As a reminder, here are the 10 categories we chose for this year’s awards:

#1  G+ Photographer: Under 50K followers

#2  G+ Photographer: Over 50K followers

#3  G+ Hangout User

#4  G+ Writer/Storyteller

#5  G+ Most Informed About Google+ (how to use it)

#6  G+ Most Helpful (non Google+ related)

#7  G+ User You’d Most Like To Meet IRL

#8  G+ User You’d Most Like To See as Google+ Spokesperson

#9  G+ Best Business Page 

#10 G+ Artist (non-photographer)

Not only were you all kind enough to nominate your favorites but you also gave us some wonderful feedback as to other categories we can add next time. Thank you! 

We ended up putting our heads together, putting down names, adding things up and found 10 contenders for each category.

Now the fun really begins: it’s time to vote.

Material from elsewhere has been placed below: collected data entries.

-- ==== Sys2Proof/Machine/Operands.lean ====
section
/-! DEFINITION. Operand forms of core instructions: immediates, local offsets, slots and their
elements, and rounding fields (`02` R34, R35, `05` R114, R115, `06` R136–R146). -/

namespace Sys2Proof.Machine

/-- IMM32, sign-extended (`06` R136). -/
def imm32 (i : BitVec 32) : W64 := i.signExtend 64

/-- The first local offset that names no store (`02` R34). -/
def localEnd : Nat := 0x480000
/-- The first local offset above the tile store. -/
def tileEnd : Nat := 0x400000
/-- Local offset of slot `i` (`02` R34). -/
def slotOff (i : Nat) : Nat := tileEnd + 256 * i

/-- A local range that must lie below 0x48_0000: cause 0x07 otherwise (`02` R35). -/
def localCause (off n : Nat) : Option Nat := if localEnd < off + n then some 0x07 else none
/-- Regions that must lie in the tile store: one that reaches 0x48_0000 is cause 0x07, one
that only passes 0x3F_FFFF cause 0x02 (`02` R35). Empty regions name nothing. -/
def tileCause (l : List (Nat × Nat)) : Option Nat :=
  let l := l.filter fun r => r.2 != 0
  if l.any fun r => localEnd < r.1 + r.2 then some 0x07
  else if l.any fun r => tileEnd < r.1 + r.2 then some 0x02
  else none
/-- A run of slots that must not pass slot 2,047 (`02` R35, `05` R130). -/
def slotCause (l : List (Nat × Nat)) : Option Nat :=
  if l.any fun r => 2048 < r.1 + r.2 then some 0x07 else none

/-- Bytes of a core's stores. -/
def Core.bytes (k : Core) (off n : Nat) : List Byte := bytesAt k.store off n
/-- A core with bytes written to its stores. -/
def Core.put (k : Core) (off : Nat) (b : List Byte) : Core :=
  { k with store := putBytes k.store off b }

/-- Elements of `w` bits of a byte string, as packed (`05` R114, `04` R93). -/
def elems (w : Nat) (b : List Byte) : List Nat :=
  let n := leNat b
  (List.range (8 * b.length / w)).map fun i => n / 2 ^ (w * i) % 2 ^ w
/-- Elements packed into bytes; the last byte is padded with zero bits. -/
def packElems (w : Nat) (l : List Nat) : List Byte :=
  leBytes ((w * l.length + 7) / 8)
    ((l.zipIdx).foldl (fun a p => a + p.1 % 2 ^ w * 2 ^ (w * p.2)) 0)

/-- Elements of `w` bits of a slot. -/
def Core.slot (k : Core) (w i : Nat) : List Nat := elems w (k.bytes (slotOff i) 256)
/-- A slot written with elements of `w` bits. -/
def Core.putSlot (k : Core) (w i : Nat) (l : List Nat) : Core :=
  k.put (slotOff i) (packElems w l)

/-- Width of a type code: I8, I16, I32, FP32, BF16×2, FP16×2 (`06` R141). -/
def tyWidth (ty : Nat) : Nat := if ty = 0 then 8 else if ty = 1 || ty = 4 || ty = 5 then 16 else 32
/-- Format code of a float type code. -/
def tyFmt (ty : Nat) : Nat := if ty = 4 then 1 else if ty = 5 then 2 else 0
/-- A type code names a float type. -/
def tyFloat (ty : Nat) : Bool := ty = 3 || ty = 4 || ty = 5

/-- The broadcast operand of a register: its low element in every element (`05` R115). -/
def broadcast (w : Nat) (v : W64) : List Nat := List.replicate (2048 / w) (v.toNat % 2 ^ w)

/-- A 1-bit rounding field (`06` R141). -/
def rnd1 (b : Bool) : Rnd := if b then .rz else .rne
/-- A 2-bit rounding field; the bits of SR for an element index (`06` R141, `04` R109). -/
def rnd2 (r : Nat) (jseed : W64) (step : BitVec 32) (x : W64) : Rnd :=
  match r with
  | 0 => .rne
  | 1 => .rz
  | 2 => .ru
  | _ => .sr (srBits jseed step x)

/-- The context's seed and job seed for a core (`04` R109, `05` R126). -/
def State.jseed (s : State) (c : Nat) : W64 := (s.ctx c).jseed

end Sys2Proof.Machine
end

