-- ==== Sys2Proof/Machine/Matrix.lean ====
section
/-! DEFINITION. Matrix instructions: the stationary banks, streams, accumulators, output rows
and carried-scale tables (`03_matrix_array`, `04` R97–R102, `06` R148, R149). -/

namespace Sys2Proof.Machine

/-- The context on whose behalf the units of a core work, when they do: the device is Ready, no
field test runs and no reset is in progress (`20` R472, `21` R479). -/
def State.works (s : State) (n : Nat) : Option Nat :=
  if s.dev == .ready && !s.coreDown n && s.ras.fieldTest == 0 then s.coreCtx n else none

/-- The cause of regions of the tile store given as offset, bytes and alignment: one that
reaches 0x48_0000 is cause 0x07, one that is misaligned or passes 0x3F_FFFF cause 0x02 (R88). Where one region does
the first and another the second, 0x07 is taken, in LOADW, STREAM and ACCOUT alike: R88 does not order the two (DESIGN
CHOICE, log 50). -/
def regionCause (l : List (Nat × Nat × Nat)) : Option Nat :=
  if l.any fun r => localEnd < r.1 + r.2.1 then some 0x07
  else if l.any fun r => r.1 % r.2.2 ≠ 0 || tileEnd < r.1 + r.2.1 then some 0x02
  else none

/-! ### LOADW and SWAP (R63–R66) -/

/-- LOADW's encoding is illegal (R88, R157). -/
def loadwBad (f : LoadW) : Bool :=
  !isArray f.fmt.toNat || !sclLegal f.fmt.toNat f.scl || (!f.scl && (f.blk != 0 || f.gs != 0))

/-- A core's matrix operation dispatched. -/
def Core.dispatch (k : Core) (o : MxOp) : Core :=
  { k with mx := { k.mx with ops := k.mx.ops ++ [(k.disp, o)] }, disp := k.disp + 1 }
/-- A matrix instruction dispatched on core `n`. Its queue holds 8 instructions, each until it is finished (DESIGN
CHOICE, log 43: a full queue changes timing only, `06` R155); a full queue stalls issue, which is counted. -/
def mxDispatch (n : Nat) (o : MxOp) (s : State) : Res (Option W48) :=
  if 8 ≤ (s.core n).mx.ops.length then .wait (s.bumpCore n 20 1)
  else .ok (s.updCore n fun k => k.dispatch o) none

/-- LOADW (R63): dispatched to the bank that is inactive after the SWAPs before it. -/
def execLoadw (h : Issue) (f : LoadW) (s : State) : Out :=
  .next (issue h 1 false (ill (loadwBad f)) { regs := f.gd :: (if f.scl then [f.gs] else []) } s fun _ s =>
    let k := s.core h.core
    let base := (k.rd f.gd).toNat
    let sbase := if f.scl then (k.rd f.gs).toNat else 0
    orLost s (regionCause ((base, statBytes f.fmt.toNat, 128) ::
        (if f.scl then [(sbase, 1024, 128)] else [])))
      (mxDispatch h.core (.loadw (!k.mx.active) f.fmt.toNat f.scl (blkOf f.blk.toNat) base sbase) s))

/-- The bank that a LOADW fills from the stores (R63). -/
def bankOf (st : Tab Byte) (fmt : Nat) (scl : Bool) (blk base sbase : Nat) : Bank where
  fmt := fmt
  scl := scl
  blk := blk
  elem := (List.range (64 * kOf fmt)).filterMap fun i =>
    let x : BitVec 16 := BitVec.ofNat 16 (bitsAt st (8 * base + statBit fmt (i / 64) (i % 64)) (fmtWidth fmt))
    if x = 0 then none else some (i, x)
  scale := if scl then (List.range 1024).filterMap fun i =>
      let b := Tab.get 0 st (sbase + i)
      if b = 0 then none else some (i, b)
    else []

/-- An operation of the load sequencer: LOADW and CSADV (`06` R149). -/
def MxOp.isLoad : MxOp → Bool
  | .loadw _ _ _ _ _ _ => true
  | .csadv _ _ _ _ _ _ => true
  | _ => false
/-- An operation of the array itself, in dispatch order: STREAM and ACCOUT. -/
def MxOp.isRows : MxOp → Bool
  | .stream _ _ _ _ _ _ _ _ _ _ _ _ _ _ => true
  | .accout _ _ _ => true
  | _ => false
/-- An operation is a LOADW of a bank. -/
def MxOp.loads (bank : Bool) : MxOp → Bool
  | .loadw b _ _ _ _ _ => b == bank
  | _ => false
/-- An operation is a STREAM against a bank. -/
def MxOp.uses (bank : Bool) : MxOp → Bool
  | .stream b _ _ _ _ _ _ _ _ _ _ _ _ _ => b == bank
  | _ => false
/-- A bank. -/
def Matrix.bank (m : Matrix) (b : Bool) : Bank := if b then m.bank1 else m.bank0
/-- A matrix with a bank set. -/
def Matrix.setBank (m : Matrix) (b : Bool) (x : Bank) : Matrix :=
  if b then { m with bank1 := x } else { m with bank0 := x }

/-- The first LOADW of a core is finished, once no CSADV stands before it, no earlier STREAM uses its bank (R65)
and no earlier work conflicts with its regions (`02` R36). -/
def State.loadBank (s : State) (n : Nat) : State :=
  let k := s.core n
  match k.mx.ops.find? fun o => o.2.isLoad with
  | some (num, .loadw bank fmt scl blk base sbase) =>
      if k.mx.ops.any fun o => o.1 < num && o.2.uses bank then s.bumpCore n 11 1
      else if s.locked n num (MxOp.ext (.loadw bank fmt scl blk base sbase)) then s
      else s.updCore n fun k => { k with mx :=
        { k.mx.setBank bank (bankOf k.store fmt scl blk base sbase) with
          ops := k.mx.ops.filter fun o => o.1 != num } }
  | _ => s
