-- ==== Sys2Proof/Machine/Memory.lean ====
section
/-! DEFINITION. The events of the memory system: requests at their targets, walks, swaps of access
tables, the KV pool, the bridle, scrubs and rekey jobs (`01` R15–R19, `07` R168–R187, `08` R193–R196,
`16` R397–R404). -/

namespace Sys2Proof.Machine

/-! ### Refusals and retries (`08` R194, R195, `21` R481) -/

/-- A target lies in a unit that resets: requests to it are held. -/
def State.targetDown (s : State) (t : Nat) : Bool :=
  if t < 8 then s.resetting 2 t
  else if t < 12 then s.resetting 3 (t - 8)
  else if t < 76 then s.resetting 1 (t - 12) || s.resetting 2 ((t - 12) / 8)
  else t < 80 && s.resetting 3 (t - 76)
/-- The target of an address lies in a unit that resets. -/
def State.downAt (s : State) (da : Nat) : Bool := ((s.targetOf da).map s.targetDown).getD false
/-- Two accesses touch a line of 64 B in common. -/
def sameLine (a n b m : Nat) : Bool := a / 64 ≤ (b + m - 1) / 64 && b / 64 ≤ (a + n - 1) / 64
/-- Bytes of a request. -/
def MemReq.size (r : MemReq) : Nat := if r.write then r.data.length else r.len
/-- A request stays in its issue queue behind an older one of its initiator to the same line (`02` R43) or to the same
bank: younger requests issue past it to other pseudo-channels and banks only (R195). -/
def State.behind (s : State) (older : List Refused) (r : Refused) : Bool :=
  older.any fun o => o.req.init == r.req.init &&
    (sameLine o.req.da o.req.size r.req.da r.req.size || ((s.dramBank r.req.da).isSome && s.dramBank o.req.da == s.dramBank r.req.da))
/-- A list without the first `n` of those that answer to `p`. -/
def dropFirst {α : Type} (p : α → Bool) : Nat → List α → List α
  | 0, l => l
  | _ + 1, [] => []
  | n + 1, x :: l => if p x then dropFirst p n l else x :: dropFirst p (n + 1) l
/-- A controller has issued the oldest `n` of its waiting requests to DRAM: they wait no more, and keep their tags (R193,
R195). -/
def State.issueDram (s : State) (da n : Nat) : State :=
  let p (r : MemReq) : Bool := s.controller r.da == s.controller da
  { s with dramQ := dropFirst p n s.dramQ, dramOut := s.dramOut ++ (s.dramQ.filter p).take n }
/-- The data or the acknowledgements of the oldest `n` requests of a controller that are out at DRAM have returned: they give
their tags back (R193). -/
def State.returnDram (s : State) (da n : Nat) : State :=
  { s with dramOut := dropFirst (fun r => s.controller r.da == s.controller da) n s.dramOut }
/-- An admitted request waits at its controller, counted by it. -/
def State.await (s : State) (x : Refused) : State :=
  match s.controller x.req.da with
  | none => s
  | some _ => { (if x.ticket.isSome then s.bumpQuota x.req.da 1 else s) with
      dramQ := s.dramQ ++ [{ x.req with len := x.req.size, data := [] }] }
/-- A request goes back to its place in its requester's issue queue. -/
def State.holdAt (s : State) (i : Nat) (x : Refused) : State := { s with retry := s.retry.insertIdx i x }
/-! ### A request at its target (`07` R168–R172) -/
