/-! ### Abandoned writes (`19` R450, R452) -/

/-- The status of a CKPT event. -/
def ckptCode : CkptEnd → Nat
  | .ok => 0
  | .missing => 1
  | .member => 2
  | .digest => 3
  | .store => 4
  | .race => 5
  | .timeout => 6
  | .space => 7
  | .extent => 8
/-- A CKPT event of a write. -/
def State.ckptEvent (s : State) (w : CkptWrite) (how : CkptEnd) : State :=
  s.ctxEvent w.ctx 8 (at64 (ckptCode how) 56 ||| w64 (w.g % 2 ^ 48))
/-- The writes for which `p` holds end with a status. A stream segment that ends is not completed: FLOOR is raised to
its step (R452). -/
def State.dropCkpts (s : State) (p : CkptWrite → Bool) (how : CkptEnd) : State :=
  let gone := s.ckpts.filter p
  gone.foldl (fun s w =>
    if w.cls < 2 then s.ckptEvent w how
    else match s.store? (s.ctx w.ctx).chd 0 w.name with
      | some x => s.raiseFloor x w.ctx w.t
      | none => s) { s with ckpts := s.ckpts.filter fun w => !p w }

/-! ### Leaving a herd (`12` R288, R290) -/

/-- Yorek writes the initiator entries of the update units at every target (`07` R169, R170). -/
def State.grantUpdate (s : State) (e : InitEntry) : State :=
  s.setInits [704, 705, 706, 707] e
/-- The learning binding ends, with its step, its slots and its parks. The markers stay (R239). -/
def State.endBinding (s : State) : State :=
  { s.grantUpdate {} with learn := {}, upd := [], dstream := [], ras := { s.ras with resend := [], issued := [] } }
/-- A member leaves a herd: every context of the job is lost with cause 0x12, the learning binding ends, and the
driver has an event. -/
def State.leaveHerd (s : State) (hid : Nat) : State :=
  match s.herd? hid with
  | none => s
  | some h =>
      let job := (Tab.keys s.ctxs).filter fun c => s.ctxLive c && (s.ctx c).chd == h.chd
      let s := job.foldl (fun s c => s.lose c 0x12) s
      let s := s.dropCkpts (fun w => w.cls != 1 && w.name == w64 hid) .member
      let s := if s.learn.bound && (s.ctx s.learn.ctx).chd == h.chd then s.endBinding else s
      let s : State := { s with
        herds := s.herds.filter fun x => x.hid != hid
        ctlOut := s.ctlOut.filter fun e => e.1 != 16 || leAt e.2.2.data 0 8 != hid
        slotTab := Tab.drop s.slotTab h.slots.contains, slotShadow := Tab.drop s.slotShadow h.slots.contains }
      let s := s.completeAll (fun w => w == MbxWait.herd hid || w == MbxWait.join hid) stRefused []
      s.ctxEvent h.ctx 7 (at64 h.rcd.epoch 32 ||| 1)

/-! ### Routes (R289) -/

/-- The members joined to a member by a link between live members. -/
def hopBeside (r : MemRec) (m : Nat) : List Nat :=
  ((r.links.filter fun l => l.1 == m && r.live.contains l.2.2).map fun l => l.2.2)
/-- Members by the number of hops to `dst`: each round adds those beside the last. -/
def hopSpread (r : MemRec) : Nat → List Nat → Tab Nat → Nat → Tab Nat
  | 0, _, seen, _ => seen
  | n + 1, edge, seen, d =>
      let next := ((edge.flatMap (hopBeside r)).eraseDups).filter fun m => Tab.get 0 seen m == 0
      if next.isEmpty then seen
      else hopSpread r n next (next.foldl (fun t m => Tab.set 0 t m (d + 1)) seen) (d + 1)
/-- Hops to `dst` plus 1, by member; 0 where no route remains. -/
def hopsTo (r : MemRec) (dst : Nat) : Tab Nat := hopSpread r r.live.length [dst] [(dst, 1)] 1
/-- The next hop of a member toward another: the lowest member one hop nearer. -/
def nextHop (r : MemRec) (m dst : Nat) : Option Nat :=
  let d := hopsTo r dst
  ((hopBeside r m).filter fun x => Tab.get 0 d x + 1 == Tab.get 0 d m && Tab.get 0 d x != 0).min?
/-- The lowest port on which a member reaches a neighbour. -/
def hopPort (r : MemRec) (m x : Nat) : Option Nat :=
  ((r.links.filter fun l => l.1 == m && l.2.2 == x).map fun l => l.2.1).min?
/-- The parent of a member in the tree. -/
def treeParent (r : MemRec) (m : Nat) : Option Nat := if m = r.bell then none else nextHop r m r.bell
/-- The children of a member. -/
def treeChildren (r : MemRec) (m : Nat) : List Nat := r.live.filter fun x => treeParent r x == some m
/-- The members below a member in the tree. -/
def treeBelow (r : MemRec) : Nat → Nat → List Nat
  | 0, _ => []
  | n + 1, m => (treeChildren r m).flatMap fun x => x :: treeBelow r n x
/-- The next live member after `m` in the order of a ring (R289). -/
def nextOn (ring live : List Nat) (m : Nat) : Nat :=
  let i := ring.idxOf m
  (((ring.drop (i + 1)) ++ ring.take (i + 1)).find? fun x => live.contains x).getD m
/-- Directed ring d: ring ⌊d/2⌋, against its order when d is odd (R298). -/
def Herd.ringOf (h : Herd) (d : Nat) : List Nat :=
  let r := h.rings.getD (d / 2) []
  if d % 2 = 0 then r else r.reverse
/-- The successor of a member on a directed ring. -/
def Herd.succ (h : Herd) (d m : Nat) : Nat := nextOn (h.ringOf d) h.rcd.live m

/-- The port on which a member sends toward another: that of its next hop. -/
def routePort (r : MemRec) (m dst : Nat) : Option Nat := (nextHop r m dst).bind (hopPort r m)
/-- The owner of a unit (R298). -/
def Herd.owner (h : Herd) (u : Nat) : Nat := h.rcd.live.getD (u % max 1 h.rcd.live.length) h.self
/-- The place of a unit among those of its owner: ⌊u / N′⌋. -/
def Herd.place (h : Herd) (u : Nat) : Nat := u / max 1 h.rcd.live.length
/-- The directed ring of a unit. -/
def Herd.ringOfUnit (h : Herd) (u : Nat) : Nat := h.place u % (2 * max 1 h.rcnt)

/-! ### Messages (R288, R289, R303, R304) -/

/-- A message of the collective virtual channel: those of a channel's work, and a unit that is sent again (`20` R461). -/
def onColl (m : CollMsg) : Bool := m.opc < 0x24 || m.opc == 0x47
/-- The 32 B header of a message and its payload. A message of a descriptor ends with what is compared across members:
OP, LRN and U0, then UCNT and TAG; their place is not given (log 29). -/
def collBytes (m : CollMsg) : List Byte :=
  wordBytes [at64 (m.opc % 256) 56 ||| at64 (m.ch % 16) 52 ||| at64 (m.rnd % 16) 48 ||| at64 (m.src % 4096) 36 ||| w64 (m.mep % 2 ^ 32),
    w64 m.step, at64 m.unit 24, w64 m.seq] ++ m.data ++
  if onColl m then
    wordBytes [at64 (m.opc % 16) 60 ||| at64 (b2n m.lrn) 59 ||| at64 (b2n m.back) 58 ||| w64 (m.u0 % 2 ^ 40), w64 m.ucnt, m.tag]
  else []
/-- The member that a message from another is for: along a ring the sender's successor, up or down the tree a member
beside it, and for a control message the one that it names. -/
def Herd.forWhom (h : Herd) (m : CollMsg) : Nat :=
  if m.opc < 0x23 then nextOn (h.ringOf (h.ringOfUnit m.unit)) h.rcd.live m.src
  else if m.opc = 0x23 then h.self
  else m.unit
/-- The record by which messages to a member are routed: the one in force, and, toward a joiner, with its links (R318). -/
def Herd.routes (h : Herd) (dst : Nat) : MemRec :=
  match h.join with
  | some (j, _) => if j = dst then { h.rcd with live := h.rcd.live ++ [j], links := h.rcd.links ++ h.joinLinks } else h.rcd
  | none => h.rcd
/-- The port on which this member sends toward another, when it is UP. -/
def State.wayTo (s : State) (h : Herd) (dst : Nat) : Option Nat :=
  (routePort (h.routes dst) h.self dst).filter fun p => (s.port p).st == .up
/-- A control message leaves on a port, and stays with this module until its flits are acknowledged; with no port it waits for
a route (R301). -/
def State.ctlSend (s : State) (port : Option Nat) (dst : Nat) (m : CollMsg) : State :=
  match port with
  | some p => State.sendMsg { s with ctlOut := s.ctlOut ++ [(p, dst, m)] } p 4 false (collBytes m)
  | none => { s with ctlOut := s.ctlOut ++ [(16, dst, m)] }
/-- A message leaves toward a member on the collective or the control virtual channel, whole (R289). With no route left a
collective message stays in the send hold of its sender. -/
def State.onRoute (s : State) (h : Herd) (dst : Nat) (m : CollMsg) : State :=
  if onColl m then
    (match s.wayTo h dst with
    | some p => s.sendMsg p 0 false (collBytes m)
    | none => s)
  else s.ctlSend (s.wayTo h dst) dst m
/-- A control message of this member as it is sent: it names its herd, sender, receiver and epoch (log 29). -/
def Herd.sign (h : Herd) (dst : Nat) (m : CollMsg) : CollMsg :=
  { m with src := h.self, mep := h.rcd.epoch, unit := dst, data := leBytes 8 h.hid ++ m.data }
/-- A control message to a member. -/
def State.toMember (s : State) (h : Herd) (dst : Nat) (m : CollMsg) : State := s.onRoute h dst (h.sign dst m)
/-- The first `n` control messages of a port leave the list. -/
def dropCtl (p : Nat) : Nat → List (Nat × Nat × CollMsg) → List (Nat × Nat × CollMsg)
  | 0, l => l
  | _ + 1, [] => []
  | n + 1, e :: l => if e.1 = p then dropCtl p n l else e :: dropCtl p (n + 1) l
/-- The peer of a port has acknowledged the last flits of `n` control messages. -/
def State.ctlAcked (s : State) (p n : Nat) : State := { s with ctlOut := dropCtl p n s.ctlOut }
/-- A port is down: its control messages wait for a route, while the module belongs to their herd. -/
def State.ctlLost (s : State) (p : Nat) : State :=
  { s with ctlOut := s.ctlOut.filterMap fun e =>
      if e.1 != p then some e else (s.herd? (leAt e.2.2.data 0 8)).map fun _ => (16, e.2) }
/-- Control messages of a herd that are not acknowledged are sent again on the routes of a new record, to members that live,
under its epoch. The copies that a port still holds count until they are acknowledged. -/
def State.ctlAgain (s : State) (h : Herd) : State :=
  let ours (e : Nat × Nat × CollMsg) : Bool := leAt e.2.2.data 0 8 == h.hid && e.2.1 != h.self
  let l := s.ctlOut.filter fun e => ours e && h.rcd.live.contains e.2.1
  let kept := (s.ctlOut.filter fun e => !(ours e && e.1 == 16)).map fun e => (e.1, if ours e then h.self else e.2.1, e.2.2)
  l.foldl (fun s e => s.onRoute h e.2.1 { e.2.2 with mep := h.rcd.epoch }) { s with ctlOut := kept }
/-- The all-gather buffer of the X-die, 16 MiB, has no room for a unit (R300, `09` R225). -/
def Learn.agFull (l : Learn) : Bool := decide (16777216 < 193 * l.agBuf.length + 772)
/-- A member withdraws: WITHDRAW goes to the Bellwether, and the member stops. -/
def State.quitHerd (s : State) (hid : Nat) : State :=
  match s.herd? hid with
  | none => s
  | some h => (if h.rcd.bell = h.self then s else s.toMember h h.rcd.bell { opc := 0x35 }).leaveHerd hid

Click on the link below and you will be taken to our survey, Spirit of Google+ Awards, courtesy of Polldaddy. There you will find the names of 10 people per category. Choose one in each category and when finished simply hit the submit button. That’s all there is to it! 

Voting ends on Monday, June 25, 2012 at Midnight US Eastern Time. Winners will be announced on Thursday June 28, 2012: the same day that Google+ commemorates its first anniversary of going live. 

http://media-tapper-voting.polldaddy.com/s/spirit-of-google-plus-awards

Good luck to everyone and again, thank you for participating!

We are sorry to say that it is impossible to list every nominee with links to their G+ page so that you may have a better idea of who to vote for.